Exercise instructions
Your answer should consist of every line from the records that holds the string "deviceBusy".

Working data
-- ==== Sys2Proof/Laws/State.lean ====
section
/-!
SUPPORT. Sys2Proof/Laws/State.lean: one lemma for each field and each named update of the state, true by rfl.
-/
namespace Sys2Proof.Machine

variable (s : State)

/-! ### raising an error (R298) -/

@[simp] theorem State.raise_params (e : ErrorCode) (info : Word) :
    (s.raise e info).params = s.params := rfl
@[simp] theorem State.raise_cmd (e : ErrorCode) (info : Word) : (s.raise e info).cmd = s.cmd := rfl
@[simp] theorem State.raise_err (e : ErrorCode) (info : Word) : (s.raise e info).err = e.code := rfl
@[simp] theorem State.raise_errInfo (e : ErrorCode) (info : Word) :
    (s.raise e info).errInfo = info := rfl
@[simp] theorem State.raise_status (e : ErrorCode) (info : Word) :
    (s.raise e info).status = s.status ||| StatusBit.esticky.mask := rfl
@[simp] theorem State.raise_chan (e : ErrorCode) (info : Word) :
    (s.raise e info).chan = s.chan := rfl
@[simp] theorem State.raise_opMaj (e : ErrorCode) (info : Word) :
    (s.raise e info).opMaj = s.opMaj := rfl
@[simp] theorem State.raise_opMin (e : ErrorCode) (info : Word) :
    (s.raise e info).opMin = s.opMin := rfl
@[simp] theorem State.raise_eChan (e : ErrorCode) (info : Word) :
    (s.raise e info).eChan = s.eChan := rfl
@[simp] theorem State.raise_eLink (e : ErrorCode) (info : Word) :
    (s.raise e info).eLink = s.eLink := rfl
@[simp] theorem State.raise_dSel (e : ErrorCode) (info : Word) :
    (s.raise e info).dSel = s.dSel := rfl
@[simp] theorem State.raise_cksStart (e : ErrorCode) (info : Word) :
    (s.raise e info).cksStart = s.cksStart := rfl
@[simp] theorem State.raise_cksEnd (e : ErrorCode) (info : Word) :
    (s.raise e info).cksEnd = s.cksEnd := rfl
@[simp] theorem State.raise_ckr (e : ErrorCode) (info : Word) : (s.raise e info).ckr = s.ckr := rfl
@[simp] theorem State.raise_iLen (e : ErrorCode) (info : Word) :
    (s.raise e info).iLen = s.iLen := rfl
@[simp] theorem State.raise_oLen (e : ErrorCode) (info : Word) :
    (s.raise e info).oLen = s.oLen := rfl
@[simp] theorem State.raise_pLen (e : ErrorCode) (info : Word) :
    (s.raise e info).pLen = s.pLen := rfl
@[simp] theorem State.raise_vStat (e : ErrorCode) (info : Word) :
    (s.raise e info).vStat = s.vStat := rfl
@[simp] theorem State.raise_fHdr0 (e : ErrorCode) (info : Word) :
    (s.raise e info).fHdr0 = s.fHdr0 := rfl
@[simp] theorem State.raise_fChan (e : ErrorCode) (info : Word) :
    (s.raise e info).fChan = s.fChan := rfl
@[simp] theorem State.raise_fHdr1 (e : ErrorCode) (info : Word) :
    (s.raise e info).fHdr1 = s.fHdr1 := rfl
@[simp] theorem State.raise_fOpc (e : ErrorCode) (info : Word) :
    (s.raise e info).fOpc = s.fOpc := rfl
@[simp] theorem State.raise_fRes (e : ErrorCode) (info : Word) :
    (s.raise e info).fRes = s.fRes := rfl
@[simp] theorem State.raise_fTrl (e : ErrorCode) (info : Word) :
    (s.raise e info).fTrl = s.fTrl := rfl
@[simp] theorem State.raise_dRes (e : ErrorCode) (info : Word) :
    (s.raise e info).dRes = s.dRes := rfl
@[simp] theorem State.raise_strLen (e : ErrorCode) (info : Word) :
    (s.raise e info).strLen = s.strLen := rfl
@[simp] theorem State.raise_mem (e : ErrorCode) (info : Word) : (s.raise e info).mem = s.mem := rfl
@[simp] theorem State.raise_param (e : ErrorCode) (info : Word) :
    (s.raise e info).param = s.param := rfl
@[simp] theorem State.raise_field (e : ErrorCode) (info : Word) :
    (s.raise e info).field = s.field := rfl
@[simp] theorem State.raise_port (e : ErrorCode) (info : Word) :
    (s.raise e info).port = s.port := rfl
@[simp] theorem State.raise_readData (e : ErrorCode) (info : Word) :
    (s.raise e info).readData = s.readData := rfl
@[simp] theorem State.raise_walk (e : ErrorCode) (info : Word) :
    (s.raise e info).walk = s.walk := rfl
@[simp] theorem State.raise_epoch (e : ErrorCode) (info : Word) :
    (s.raise e info).epoch = s.epoch := rfl
@[simp] theorem State.raise_freeCount (e : ErrorCode) (info : Word) :
    (s.raise e info).freeCount = s.freeCount := rfl
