-- ==== Sys2Proof/Machine/HostProgram.lean ====
section
/-!
DEFINITION. Sys2Proof/Machine/HostProgram.lean: host programs as the spec writes them (R108, R109), the
bodies of the two fixed frames (R115, R116), and the names of the values a host reads back (R124, R125).
No rule of FCV depends on it.
-/
namespace Sys2Proof.Machine

/-! ### The host syntax -/

/-- The registers by name (R33 to R57). -/
inductive RegName where
  | cmd | err | errInfo | status | chan | opMaj | opMin | eChan | eLink | dSel | cksStart | cksEnd | ckr
  | iLen | oLen | pLen | vStat | fHdr0 | fChan | fHdr1 | fOpc | fRes | fTrl | dRes | strLen
deriving DecidableEq, Repr

/-- The register's number (R33 to R57). -/
def RegName.number : RegName → Nat
  | .cmd => 0
  | .err => 1
  | .errInfo => 2
  | .status => 3
  | .chan => 4
  | .opMaj => 5
  | .opMin => 6
  | .eChan => 7
  | .eLink => 8
  | .dSel => 9
  | .cksStart => 10
  | .cksEnd => 11
  | .ckr => 12
  | .iLen => 13
  | .oLen => 14
  | .pLen => 15
  | .vStat => 16
  | .fHdr0 => 17
  | .fChan => 18
  | .fHdr1 => 19
  | .fOpc => 20
  | .fRes => 21
  | .fTrl => 22
  | .dRes => 23
  | .strLen => 24

/-- The register's host address, 4 * n (R81). -/
def RegName.address (r : RegName) : Half := BitVec.ofNat 16 (4 * r.number)

/-- One line of a host program (R108, R109). -/
inductive HostLine where
  /-- `wr REG, v`. -/
  | wr (r : RegName) (v : Word)
  /-- `rd REG`. -/
  | rd (r : RegName)
  /-- `wb BUF, i, bytes`; BUF is IBUF or PBUF. -/
  | wb (b : Buf) (i : Nat) (bytes : List Byte)
  /-- `wp n, v`. -/
  | wp (n : BitVec 8) (v : Word)
  /-- `cp n`. -/
  | cp (n : BitVec 8)
  /-- `cmd MNEMONIC`. -/
  | cmd (i : Instr)
  /-- `reset`. -/
  | reset
  /-- `ldframe s` (R109). -/
  | ldframe (s : List Byte)
  /-- `ldpayload s` (R109). -/
  | ldpayload (s : List Byte)
deriving DecidableEq, Repr

/-- Byte writes at consecutive addresses. -/
def writeBytes : Nat → List Byte → List HostAction
  | _, [] => []
  | a, b :: bs => .writeByte (BitVec.ofNat 16 a) b :: writeBytes (a + 1) bs

/-- The host actions of one line (R108, R109). No line issues an element operation by itself: it has no
command word. -/
def HostLine.actions : HostLine → List HostAction
  | .wr r v => [.writeWord r.address v]
  | .rd r => [.readWord r.address]
  | .wb b i bytes => writeBytes (b.base + i) bytes
  | .wp n v => [.writeWord (0x4000 + 8 * n.setWidth 16) v]
  | .cp n => [.writeWord (0x4004 + 8 * n.setWidth 16) 0]
  | .cmd i =>
    match encode i with
    | .command w => [issueAction w]
    | .element _ _ => []
  | .reset => [.reset]
  | .ldframe s => writeBytes Buf.ibuf.base s ++ [.writeWord RegName.iLen.address (BitVec.ofNat 32 s.length)]
  | .ldpayload s => writeBytes Buf.pbuf.base s ++ [.writeWord RegName.pLen.address (BitVec.ofNat 32 s.length)]

/-- Load a host program: its actions follow those already pending (log entry 1). -/
def State.loadProgram (s : State) (lines : List HostLine) : State :=
  { s with port := s.port ++ lines.flatMap HostLine.actions }

/-! ### The fixed frames -/

/-- The body of the setup-channel frame for channel id c (R115). -/
def setupBody (c : Word) : List Byte :=
  [0x14] ++ leBytes 4 c.toNat ++ [0x00, 0x00, 0x00, 0x00, 0x4D, 0x61, 0x69, 0x6E, 0x00]

/-- The body of the handshake frame (R116). -/
def handshakeBody : List Byte := [0x08, 0x01]

/-! ### Values a host reads back -/

/-- The result codes at response byte 16, in F_RES.RESULT (R124). -/
inductive ResultCode where
  | ok | unknownError | invalidValue | outOfRange | notAvailable | notAllowed | invalidGroup | invalidId
  | deviceBusy | invalidPin | mowerBlocked
  /-- 11..255, accepted and reported as is (`93_implementation_defined.md`, section 3). -/
  | unknown (code : Byte)
deriving DecidableEq, Repr

/-- The name of a result code (R124). -/
def ResultCode.ofByte (b : Byte) : ResultCode :=
  match b.toNat with
  | 0 => .ok
  | 1 => .unknownError
  | 2 => .invalidValue
  | 3 => .outOfRange
  | 4 => .notAvailable
  | 5 => .notAllowed
  | 6 => .invalidGroup
  | 7 => .invalidId
  | 8 => .deviceBusy
  | 9 => .invalidPin
  | 10 => .mowerBlocked
  | _ => .unknown b

/-- The packet types at byte 10 of a command frame, in F_HDR1.PTYPE (R125). -/
inductive PacketType where
  | request | response | event
  /-- 3..255, reported as is. -/
  | unknown (type : Byte)
deriving DecidableEq, Repr

/-- The name of a packet type (R125). -/
def PacketType.ofByte (b : Byte) : PacketType :=
  match b.toNat with
  | 0 => .request
  | 1 => .response
  | 2 => .event
  | _ => .unknown b

end Sys2Proof.Machine
end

Output of the task
  | deviceBusy | invalidPin | mowerBlocked
  | 8 => .deviceBusy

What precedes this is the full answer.